__Stored data__:
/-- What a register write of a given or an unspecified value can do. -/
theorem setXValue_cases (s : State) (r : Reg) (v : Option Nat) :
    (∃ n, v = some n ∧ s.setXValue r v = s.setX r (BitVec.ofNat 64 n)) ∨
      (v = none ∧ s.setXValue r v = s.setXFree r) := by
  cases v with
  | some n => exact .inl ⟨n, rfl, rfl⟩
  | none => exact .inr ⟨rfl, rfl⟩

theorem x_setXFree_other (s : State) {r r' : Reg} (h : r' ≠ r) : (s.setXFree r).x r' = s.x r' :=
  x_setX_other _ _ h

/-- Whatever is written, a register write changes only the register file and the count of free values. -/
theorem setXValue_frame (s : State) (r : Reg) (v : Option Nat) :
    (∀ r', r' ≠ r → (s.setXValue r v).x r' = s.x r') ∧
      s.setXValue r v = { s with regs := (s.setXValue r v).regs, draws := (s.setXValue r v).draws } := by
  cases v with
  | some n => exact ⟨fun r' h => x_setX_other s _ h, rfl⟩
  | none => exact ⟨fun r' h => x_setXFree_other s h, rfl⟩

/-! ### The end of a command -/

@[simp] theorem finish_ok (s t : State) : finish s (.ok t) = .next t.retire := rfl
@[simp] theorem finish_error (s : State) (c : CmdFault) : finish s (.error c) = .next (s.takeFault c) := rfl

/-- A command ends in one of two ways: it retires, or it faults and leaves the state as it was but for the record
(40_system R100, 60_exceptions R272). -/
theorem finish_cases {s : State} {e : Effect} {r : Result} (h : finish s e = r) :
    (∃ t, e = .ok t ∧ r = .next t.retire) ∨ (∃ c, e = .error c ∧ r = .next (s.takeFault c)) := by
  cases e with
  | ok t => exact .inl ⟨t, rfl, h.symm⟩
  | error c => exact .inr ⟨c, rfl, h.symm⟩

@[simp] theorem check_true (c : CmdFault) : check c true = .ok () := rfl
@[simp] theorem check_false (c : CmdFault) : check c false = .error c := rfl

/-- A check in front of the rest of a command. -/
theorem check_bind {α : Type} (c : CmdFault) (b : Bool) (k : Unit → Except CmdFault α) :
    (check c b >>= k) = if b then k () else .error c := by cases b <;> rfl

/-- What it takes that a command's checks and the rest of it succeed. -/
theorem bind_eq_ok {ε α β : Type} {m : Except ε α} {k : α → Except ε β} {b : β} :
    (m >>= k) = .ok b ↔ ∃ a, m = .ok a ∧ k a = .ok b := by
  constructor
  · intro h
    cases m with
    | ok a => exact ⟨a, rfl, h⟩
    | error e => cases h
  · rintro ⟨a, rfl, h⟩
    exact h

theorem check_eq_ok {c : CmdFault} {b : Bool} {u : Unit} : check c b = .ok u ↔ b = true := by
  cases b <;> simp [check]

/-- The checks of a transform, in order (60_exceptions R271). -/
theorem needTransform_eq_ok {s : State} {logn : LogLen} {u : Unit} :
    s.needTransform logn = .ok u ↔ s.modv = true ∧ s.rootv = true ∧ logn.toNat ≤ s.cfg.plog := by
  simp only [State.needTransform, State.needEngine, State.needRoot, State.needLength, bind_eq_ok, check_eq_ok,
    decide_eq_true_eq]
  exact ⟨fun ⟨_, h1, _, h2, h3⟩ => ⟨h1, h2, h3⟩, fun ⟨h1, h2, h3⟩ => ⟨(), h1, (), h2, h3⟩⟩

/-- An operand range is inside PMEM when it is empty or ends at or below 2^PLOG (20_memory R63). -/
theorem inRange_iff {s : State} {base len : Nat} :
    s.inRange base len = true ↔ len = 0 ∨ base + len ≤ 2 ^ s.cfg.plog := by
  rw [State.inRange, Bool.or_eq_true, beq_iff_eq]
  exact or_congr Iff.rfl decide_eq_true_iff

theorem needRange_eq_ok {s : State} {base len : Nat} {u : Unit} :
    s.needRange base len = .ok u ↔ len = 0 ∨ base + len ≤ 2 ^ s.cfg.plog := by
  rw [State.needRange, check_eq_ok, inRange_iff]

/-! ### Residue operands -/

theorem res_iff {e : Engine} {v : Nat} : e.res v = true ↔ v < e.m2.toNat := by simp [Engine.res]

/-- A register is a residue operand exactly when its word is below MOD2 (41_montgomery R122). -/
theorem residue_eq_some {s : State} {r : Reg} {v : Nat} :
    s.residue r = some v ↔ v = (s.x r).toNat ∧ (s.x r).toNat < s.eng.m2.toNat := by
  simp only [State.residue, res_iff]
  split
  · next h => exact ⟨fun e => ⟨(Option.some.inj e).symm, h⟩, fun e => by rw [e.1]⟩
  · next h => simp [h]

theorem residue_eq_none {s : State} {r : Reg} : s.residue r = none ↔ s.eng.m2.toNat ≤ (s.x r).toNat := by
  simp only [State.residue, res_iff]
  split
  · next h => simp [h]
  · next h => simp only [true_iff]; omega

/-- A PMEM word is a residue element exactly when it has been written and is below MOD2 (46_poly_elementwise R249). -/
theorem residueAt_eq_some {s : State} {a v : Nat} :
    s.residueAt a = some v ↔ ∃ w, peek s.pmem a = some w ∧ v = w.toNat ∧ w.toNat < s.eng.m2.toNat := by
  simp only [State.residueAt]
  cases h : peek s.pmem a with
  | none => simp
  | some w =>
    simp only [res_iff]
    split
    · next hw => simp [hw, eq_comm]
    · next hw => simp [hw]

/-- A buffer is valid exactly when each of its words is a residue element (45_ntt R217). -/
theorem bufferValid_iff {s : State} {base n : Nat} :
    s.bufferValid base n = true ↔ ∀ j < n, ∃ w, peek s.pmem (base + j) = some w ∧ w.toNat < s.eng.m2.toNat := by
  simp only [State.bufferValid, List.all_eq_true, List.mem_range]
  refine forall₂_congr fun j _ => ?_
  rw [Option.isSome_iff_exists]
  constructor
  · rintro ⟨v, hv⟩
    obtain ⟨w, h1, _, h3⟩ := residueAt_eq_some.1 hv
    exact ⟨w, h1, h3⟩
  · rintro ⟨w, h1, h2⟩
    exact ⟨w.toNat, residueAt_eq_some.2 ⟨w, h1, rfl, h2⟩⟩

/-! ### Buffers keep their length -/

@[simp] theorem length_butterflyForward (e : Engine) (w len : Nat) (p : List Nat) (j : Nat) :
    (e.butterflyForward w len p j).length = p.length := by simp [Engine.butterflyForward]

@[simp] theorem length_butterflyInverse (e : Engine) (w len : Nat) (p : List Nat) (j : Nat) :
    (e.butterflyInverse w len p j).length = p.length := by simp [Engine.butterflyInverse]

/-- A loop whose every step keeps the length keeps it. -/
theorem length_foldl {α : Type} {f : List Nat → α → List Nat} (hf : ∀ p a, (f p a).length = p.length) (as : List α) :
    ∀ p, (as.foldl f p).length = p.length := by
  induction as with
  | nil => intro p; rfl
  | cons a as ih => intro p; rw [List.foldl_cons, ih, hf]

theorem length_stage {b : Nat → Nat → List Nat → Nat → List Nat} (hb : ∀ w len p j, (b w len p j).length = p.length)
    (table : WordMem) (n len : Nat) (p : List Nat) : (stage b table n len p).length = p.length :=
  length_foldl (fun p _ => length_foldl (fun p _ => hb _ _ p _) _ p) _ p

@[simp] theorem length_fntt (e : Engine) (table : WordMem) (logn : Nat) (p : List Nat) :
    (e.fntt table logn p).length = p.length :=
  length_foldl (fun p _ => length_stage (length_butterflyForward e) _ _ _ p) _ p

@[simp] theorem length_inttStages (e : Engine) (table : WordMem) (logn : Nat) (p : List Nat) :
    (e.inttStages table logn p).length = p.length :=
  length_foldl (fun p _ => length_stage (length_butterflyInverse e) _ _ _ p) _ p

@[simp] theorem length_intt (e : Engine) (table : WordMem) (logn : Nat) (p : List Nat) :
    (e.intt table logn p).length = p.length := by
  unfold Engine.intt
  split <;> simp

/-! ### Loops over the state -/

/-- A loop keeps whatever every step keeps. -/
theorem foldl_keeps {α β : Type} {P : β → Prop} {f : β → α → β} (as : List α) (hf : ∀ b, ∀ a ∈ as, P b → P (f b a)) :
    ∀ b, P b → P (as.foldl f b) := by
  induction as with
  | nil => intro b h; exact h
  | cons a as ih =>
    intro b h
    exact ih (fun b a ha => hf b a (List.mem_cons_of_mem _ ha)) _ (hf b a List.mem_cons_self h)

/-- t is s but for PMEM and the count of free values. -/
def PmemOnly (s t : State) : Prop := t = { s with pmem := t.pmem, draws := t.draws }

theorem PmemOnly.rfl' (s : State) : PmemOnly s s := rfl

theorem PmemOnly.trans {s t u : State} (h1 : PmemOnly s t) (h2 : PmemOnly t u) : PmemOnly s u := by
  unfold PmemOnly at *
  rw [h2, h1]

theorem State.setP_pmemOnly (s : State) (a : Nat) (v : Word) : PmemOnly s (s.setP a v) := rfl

__Task statement__: Give back, word for word, only the lines above from the line holding "simp [hw, eq_comm]" to the line holding "s.bufferValid base n", both included.

__Task solution__:
    · next hw => simp [hw, eq_comm]
    · next hw => simp [hw]

/-- A buffer is valid exactly when each of its words is a residue element (45_ntt R217). -/
theorem bufferValid_iff {s : State} {base n : Nat} :
    s.bufferValid base n = true ↔ ∀ j < n, ∃ w, peek s.pmem (base + j) = some w ∧ w.toNat < s.eng.m2.toNat := by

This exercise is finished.